If the market for initial public offerings recovers in the new year, one company that aims to go public early on is Reddit. An IPO will put the spotlight on the prospects for Reddit’s advertising business, which has fallen short of ambitious growth targetsoutlined by executives two years ago. ...
It’s kinda funny on Reddit, you would have had to pay for your picture comment. I’m happy to donate to lemmy, but putting features like this behind paywalls is silly.
You have to pay to post pics? When did that happen?
It was recent.
I’m going to have to trust you because I’m not going back there to check.
being able to post inline images was a reddit premium feature in the official app only, iirc. you could still link images to text like we had always done in ye olden days and use an inline image opener to get the same results… but grifters gonna grift.
souce?
Did you ask the wrong person? I was asking as well.
Pics or it didn’t happen.
I will say, though, anything that disincentives people to spam useless images and gifs in the comments, kind of like the next comment down, has its merits.

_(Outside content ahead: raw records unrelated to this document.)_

/-- A completed Sync (R82): t2 - t1 less the corrections, 2^-16 ns. The servo's interval is the port's own LOG_SYNC, not
the master's logMessageInterval: DESIGN CHOICE, log entry 134. -/
def State.syncDone (s : State) (p : Nat) (forward : Int) : State :=
  let t := s.setPtp p { s.ptpOf p with waiting := none, forward := some forward }
  t.when (t.fget F.invCtlSrc == 1) (fun u =>
    (u.measureOffset (forward - u.ptpOffsets p) (signedOf (u.fget F.invPtpIntvLogSync) 8)).showParent)

/-- The port hears its parent. -/
def State.hearsParent (s : State) (p : Nat) (l : List Byte) : Bool :=
  (s.ptpState p == ptpSlave || s.ptpState p == ptpUncalibrated) && s.inv.parent == some (p, ptpSrc 0 l)

/-- PTP_SYNC_RECEIVED (R74, R82). -/
def State.syncReceivedPtp (s : State) (p : Nat) (l : List Byte) (pcs : Nat) : State :=
  s.ptpTake p l fun s =>
    let t := s.ptpCount p 1
    bif !t.hearsParent p l then t
    else
      let rx := 4096 * t.rxStamp p pcs
      bif isTwoStep 0 l then t.setPtp p { t.ptpOf p with waiting := some (ptpSeq 0 l, rx.toNat, ptpCorr 0 l) }
      else t.syncDone p (rx - ptpTime 34 l - ptpCorr 0 l)

/-- FOLLOW_UP_RECEIVED (R73). -/
def State.followUp (s : State) (p : Nat) (l : List Byte) : State :=
  s.ptpTake p l fun s =>
    match (s.ptpOf p).waiting with
    | some x => bif x.1 == ptpSeq 0 l && s.hearsParent p l then
        s.syncDone p ((x.2.1 : Int) - ptpTime 34 l - x.2.2 - ptpCorr 0 l) else s
    | none => s

/-- TLVs of an Announce up to 64 bytes, cut at a TLV boundary (R88). -/
def cutTlvs (n : Nat) (room : Nat) (l : List Byte) : List Byte :=
  match n with
  | 0 => []
  | k + 1 =>
    let len := 4 + be16 l 2
    bif Nat.blt l.length 4 || Nat.blt room len || Nat.blt l.length len then []
    else l.take len ++ cutTlvs k (room - len) (l.drop len)

/-- The foreign master record after an Announce. -/
def heardOf (old : List Foreign) (now : Nat) (l : List Byte) : Foreign :=
  let src := ptpSrc 0 l
  let seen := match old.find? (fun f => f.src == src) with
    | some f => f.seen
    | none => []
  { src := src, seen := (now :: seen).take 4, priority1 := byteAt l 47, clockClass := byteAt l 48, accuracy := byteAt l 49
    variance := be16 l 50, priority2 := byteAt l 52, gm := beAt l 53 8, steps := be16 l 61, flags := be16 l 6
    utc := be16 l 44, timeSource := byteAt l 63, tlvs := cutTlvs 16 64 (l.drop 64) }

/-- ANNOUNCE_RECEIVED (R80). -/
def State.announceReceived (s : State) (p : Nat) (l : List Byte) : State :=
  s.ptpTake p l fun s =>
    let t := s.ptpCount p 3
    bif t.flag (F.invPctlMasterOnly p) then t
    else
      let x := t.ptpOf p
      let f := heardOf x.foreign t.now l
      (t.setPtp p { x with timedOut := false, foreign := x.foreign.filter (fun g => g.src != f.src) ++ [f] }).evaluate

/-- ANNOUNCE_RECEIPT_TIMEOUT (R80). -/
def State.announceTimeout (s : State) (p : Nat) : State :=
  bif !s.ptpRuns p then s
  else (s.setPtp p { s.ptpOf p with timedOut := true, foreign := [] }).evaluate

/-! ### Delays (R82) -/

/-- A new delay value in 2^-16 ns: a negative one is discarded, the first is taken as it is, a later one moves
the held value by an eighth of the difference. The rounding to 1/16 ns is not stated. -/
def State.newDelay (s : State) (p : Nat) (d : Int) : State :=
  bif decide (d < 0) then s.ptpCount p 7
  else
    let held : Int := (s.fget (F.invPdlyDelay p) : Int)
    let v := bif s.flag (F.invPdlyValid p) then held + freeQuot (d - 4096 * held) 32768 s.freeChoice else freeQuot d 4096 s.freeChoice
    ((s.useFree).fput (F.invPdlyDelay p) (encodeSigned v 28)).fset (F.invPdlyValid p) true

/-- DELAY_RESP_RECEIVED (R82): the answer to the port's last Delay_Req, which gives a delay once a Sync has been completed;
a second one discards both. -/
def State.delayResp (s : State) (p : Nat) (l : List Byte) : State :=
  s.ptpTake p l fun s =>
    let x := s.ptpOf p
    bif !s.endToEnd || beAt l 44 10 != s.portId p || ptpSeq 0 l != (x.reqSeq + 65535) % 65536 then s
    else bif !x.asked then
      match x.before with
      | some w => ((s.setPtp p { x with before := none }).wr (Reg.invPdly p) w).ptpCount p 7
      | none => s
    else
      let t := s.setPtp p { x with asked := false, left := none, before := some (s.rd (Reg.invPdly p)) }
      match x.left, x.forward with
      | some t3, some f => t.newDelay p (freeQuot (f + ptpTime 34 l - 4096 * (t3 : Int) - ptpCorr 0 l) 2 s.freeChoice)
      | _, _ => t

/-- PDELAY_EXCHANGE_COMPLETE (R82): the response with its PCS stamp, the follow-up of a two-step responder, and
whether more than one response came. -/
def State.pdelayDone (s : State) (p : Nat) (l : List Byte) (pcs : Nat) (fup : List Byte) (more : Bool) : State :=
  s.ptpPeer p l fun s =>
    let x := s.ptpOf p
    match x.left with
    | some t1 =>
      bif !x.asked || s.endToEnd || beAt l 44 10 != s.portId p || ptpSeq 0 l != (x.reqSeq + 65535) % 65536 then s
      else
        let t := s.setPtp p { x with asked := false, left := none }
        bif more then t.ptpCount p 7
        else
          let two := isTwoStep 0 l
          let turn := bif two then ptpTime 34 fup - ptpTime 34 l else 0
          let corr := ptpCorr 0 l + (bif two then ptpCorr 0 fup else 0)
          t.newDelay p (freeQuot (4096 * (s.rxStamp p pcs - t1) - turn - corr) 2 s.freeChoice)
    | none => s

/-- DELAY_RESPONSE_TIMEOUT (R82). -/
def State.delayLost (s : State) (p : Nat) : State :=
  bif (s.ptpOf p).asked then (s.setPtp p { s.ptpOf p with asked := false, left := none }).ptpCount p 5 else s

/-- DELAY_REQ_RECEIVED (R82): a master answers with its receive stamp; the part below 1 ns travels in
correctionField. -/
def State.delayReq (s : State) (p : Nat) (l : List Byte) (pcs : Nat) : State :=
  s.ptpTake p l fun s =>
    bif s.ptpState p != ptpMaster || !s.endToEnd then s
    else
      let t := (s.rxStamp p pcs).toNat
      s.sendPtp p false false false
        (s.ptpMessage p 9 0 (ptpCorr 0 l - 4096 * (t % 16 : Nat)) (ptpSeq 0 l) 3 (s.fget F.invPtpIntvLogDelayreq)
          (ptp80 t ++ mkBytes (beBytes 10 (ptpSrc 0 l))))

/-- PDELAY_REQ_RECEIVED (R83). In two-step mode the request's correctionField and the part of t2 below 1 ns go into
Pdelay_Resp, not into the Follow_Up: DESIGN CHOICE, log entry 137. -/
def State.pdelayReq (s : State) (p : Nat) (l : List Byte) (pcs : Nat) : State :=
  s.ptpPeer p l fun s =>
    bif s.endToEnd then s
    else
      let t := (s.rxStamp p pcs).toNat
      let asker := mkBytes (beBytes 10 (ptpSrc 0 l))
      bif s.flag F.invPtpCtlTwoStep then
        s.sendPtp p true false false
          (s.ptpMessage p 3 (twoStepFlag true) (ptpCorr 0 l - 4096 * (t % 16 : Nat)) (ptpSeq 0 l) 5 0x7F (ptp80 t ++ asker))
      else
        s.sendPtp p true false true
          (s.ptpMessage p 3 0 (ptpCorr 0 l - 4096 * (t : Int)) (ptpSeq 0 l) 5 0x7F (List.replicate 10 0 ++ asker))

/-! ### Transmission (R82, R83, R88) -/

/-- SYNC_TRANSMIT (R83). -/
def State.syncSend (s : State) (p : Nat) : State :=
  bif s.ptpState p != ptpMaster then s
  else
    let two := s.flag F.invPtpCtlTwoStep
    let x := s.ptpOf p
    let t := (s.setPtp p { x with syncSeq := (x.syncSeq + 1) % 65536 }).ptpCount p 0
    t.sendPtp p false true (!two)
      (t.ptpMessage p 0 (twoStepFlag two) 0 x.syncSeq 0 (t.fget F.invPtpIntvLogSync) (List.replicate 10 0))

/-- The template TLVs in the order written, up to a TLV of type 0 (R88). -/
def templateTlvs : Nat → List Byte → List Byte
  | 0, _ => []
  | n + 1, l =>
    let len := 4 + be16 l 2
    bif Nat.blt l.length 4 || be16 l 0 == 0 || Nat.blt l.length len then [] else l.take len ++ templateTlvs n (l.drop len)

/-- An IEEE_C37_238 TLV, and an ALTERNATE_TIME_OFFSET_INDICATOR TLV. -/
def isC37 (l : List Byte) : Bool := be16 l 0 == 3 && beAt l 4 3 == 0x1C129D
def isAtoi (l : List Byte) : Bool := be16 l 0 == 9

/-- The parent's TLVs that a boundary clock passes on, INACC added (R88). -/
def passTlvs (inacc : Nat) : Nat → List Byte → List Byte
  | 0, _ => []
  | n + 1, l =>
    let len := 4 + be16 l 2
    bif Nat.blt l.length 4 || Nat.blt l.length len then []
    else
      let x := l.take len
      (bif isC37 x then replaceAt 16 (mkBytes (beBytes 4 (Nat.min 0xFFFFFFFF (beAt x 16 4 + inacc)))) x
       else bif isAtoi x then x else []) ++ passTlvs inacc n (l.drop len)

/-- The bytes of the TLV areas. -/
def State.tlvBytes (s : State) (i : Nat) : List Byte := mkBytes (bytesOfWords (s.words (Reg.invTlv i) 16))

/-- The foreign master that is the parent. -/
def State.parentSet (s : State) : Option Foreign :=
  match s.inv.parent with
  | some x => (s.ptpOf x.1).foreign.find? (fun f => f.src == x.2)
  | none => none

/-- The flags of an own Announce (Table 3.25): the traceable flags are not stated. -/
def State.annFlags (s : State) : Nat :=
  bit (s.flag F.invPtpDs3Leap61) + 2 * bit (s.flag F.invPtpDs3Leap59) + 4 * bit (s.flag F.invPtpDs3UtcValid)
  + 8 * bit (!s.flag F.invCtlTsArb) + 16 * s.freeVal 2

/-- The body of an Announce: the own data set as grandmaster, the parent's otherwise (R88). -/
def State.annBody (s : State) : List Byte :=
  let e := match s.parentSet with
    | some f => { f with steps := f.steps + 1 }
    | none => { s.ownSet with utc := s.fget F.invPtpDs3UtcOffset, timeSource := s.fget F.invPtpDs3TimeSource }
  let tlvs := bif s.fget F.invPtpCtlProfile != 2 then []
    else match s.parentSet with
      | some f => passTlvs (s.rd Reg.invC37Inacc) 16 f.tlvs
      | none => templateTlvs 16 (s.tlvBytes 0)
  List.replicate 10 0 ++ net16 e.utc ++ mkBytes ([0, e.priority1, e.clockClass, e.accuracy] ++ beBytes 2 e.variance
    ++ [e.priority2] ++ beBytes 8 e.gm ++ beBytes 2 e.steps ++ [e.timeSource]) ++ tlvs

/-- ANNOUNCE_TRANSMIT (R88). -/
def State.annSend (s : State) (p : Nat) : State :=
  bif s.ptpState p != ptpMaster then s
  else
    let x := s.ptpOf p
    let t := (s.setPtp p { x with annSeq := (x.annSeq + 1) % 65536 }).ptpCount p 2
    let flags := match t.parentSet with
      | some f => f.flags % 64
      | none => t.annFlags
    (t.useFree).sendPtp p false true false (t.ptpMessage p 0xB flags 0 x.annSeq 5 (t.fget F.invPtpIntvLogAnn) t.annBody)

/-- DELAY_REQ_TRANSMIT (R82): Delay_Req on the port that follows the master, Pdelay_Req on every enabled port. On an HSR
pair neither Delay_Req nor Delay_Resp carries an HSR tag: DESIGN CHOICE, log entry 138. -/
def State.delaySend (s : State) (p : Nat) : State :=
  let x := s.ptpOf p
  let e2e := s.endToEnd
  bif !(bif e2e then s.ptpState p == ptpSlave || s.ptpState p == ptpUncalibrated
      else s.flag F.invPtpCtlPtpEn && s.flag (F.invPctlEn p)) then s
  else
    let t := (s.setPtp p { x with reqSeq := (x.reqSeq + 1) % 65536, asked := true, left := none, before := none }).ptpCount p 4
    bif e2e then t.sendPtp p false false false (t.ptpMessage p 1 0 0 x.reqSeq 1 0x7F (List.replicate 10 0))
    else t.sendPtp p true false false (t.ptpMessage p 2 0 0 x.reqSeq 5 0x7F (List.replicate 20 0))

/-! ### Commands -/

/-- PTP_SYNC_RECEIVED (R74): the message, and the PCS stamp of its frame. -/
def execPtpSyncReceived (p : Nat) (l : List Byte) (pcs : Nat) (s : State) : Host.Outcome State Fault Refusal :=
  .next (s.syncReceivedPtp p l pcs)

/-- FOLLOW_UP_RECEIVED (R73). -/
def execFollowUpReceived (p : Nat) (l : List Byte) (s : State) : Host.Outcome State Fault Refusal := .next (s.followUp p l)

/-- ANNOUNCE_RECEIVED (R80). -/
def execAnnounceReceived (p : Nat) (l : List Byte) (s : State) : Host.Outcome State Fault Refusal :=
  .next (s.announceReceived p l)

/-- ANNOUNCE_RECEIPT_TIMEOUT (R80). -/
def execAnnounceReceiptTimeout (p : Nat) (s : State) : Host.Outcome State Fault Refusal := .next (s.announceTimeout p)

/-- PRE_MASTER_TIMEOUT (R80): the port becomes MASTER, and an evaluation follows. -/
def execPreMasterTimeout (p : Nat) (s : State) : Host.Outcome State Fault Refusal :=
  .next (s.when (s.ptpState p == ptpPreMaster) fun t => (t.setPtpState p ptpMaster).evaluate)

/-- SYNC_TRANSMIT (R83). -/
def execSyncTransmit (p : Nat) (s : State) : Host.Outcome State Fault Refusal := .next (s.syncSend p)

/-- ANNOUNCE_TRANSMIT (R88). -/
def execAnnounceTransmit (p : Nat) (s : State) : Host.Outcome State Fault Refusal := .next (s.annSend p)

/-- DELAY_REQ_TRANSMIT (R82). -/
def execDelayReqTransmit (p : Nat) (s : State) : Host.Outcome State Fault Refusal := .next (s.delaySend p)

/-- DELAY_REQ_RECEIVED (R82). -/
def execDelayReqReceived (p : Nat) (l : List Byte) (pcs : Nat) (s : State) : Host.Outcome State Fault Refusal :=
  .next (s.delayReq p l pcs)

/-- DELAY_RESP_RECEIVED (R82). -/
def execDelayRespReceived (p : Nat) (l : List Byte) (s : State) : Host.Outcome State Fault Refusal := .next (s.delayResp p l)

/-- PDELAY_REQ_RECEIVED (R83). -/
def execPdelayReqReceived (p : Nat) (l : List Byte) (pcs : Nat) (s : State) : Host.Outcome State Fault Refusal :=
  .next (s.pdelayReq p l pcs)

/-- PDELAY_EXCHANGE_COMPLETE (R82). -/
def execPdelayExchangeComplete (p : Nat) (l : List Byte) (pcs : Nat) (fup : List Byte) (more : Bool) (s : State) :
    Host.Outcome State Fault Refusal :=
  .next (s.pdelayDone p l pcs fup more)

/-- DELAY_RESPONSE_TIMEOUT (R82). -/
def execDelayResponseTimeout (p : Nat) (s : State) : Host.Outcome State Fault Refusal := .next (s.delayLost p)

/-- TC_MATCH_ENTRY_EXPIRE (R85): the entry of quadrant `q` for a source and a sequenceId. -/
def execTcMatchEntryExpire (q src seq : Nat) (s : State) : Host.Outcome State Fault Refusal :=
  .next (s.onInv (fun x => { x with tc := dropTc q src seq x.tc }))

end Sys2Proof.Machine
end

If there’s one thing I miss about Reddit, it’s that there was a lot less of this Discord-esc image spam over there than there is over here
Yeah. I agree that it’s bad to put the feature behind a paywall, but I also just wish it wasn’t a feature in the first place. Meme picture comments are attention grabbing and take up a lot of space. They can end up dominating the thread; making people just kind of skim over the text comments and just look at the highly prominent pictures, as though they are a kind of super-comment.
So even though sometimes the images are great and funny / interesting / clever or whatever - I think it can degrade the conversation on the platform. I’m at least thankful that not many people are using them on lemmy; currently.
Dear fucking god, THAT explains why I couldn’t do that.
Its always the same with online services/platforms looking to make money. Offer a free or cheap online service/platform, then advertisements, then more advertisements, then start removing features and hiding them behind paywalls, then more advertisements, then death.
Or, like Facebook and Insta, you get so big that the world itself warps around your platform because no one can remember the before times.
Sounds very familiar. I think I’ve heard pretty much the same thing before when discussing paying for streaming services as opposed to sailing the high seas.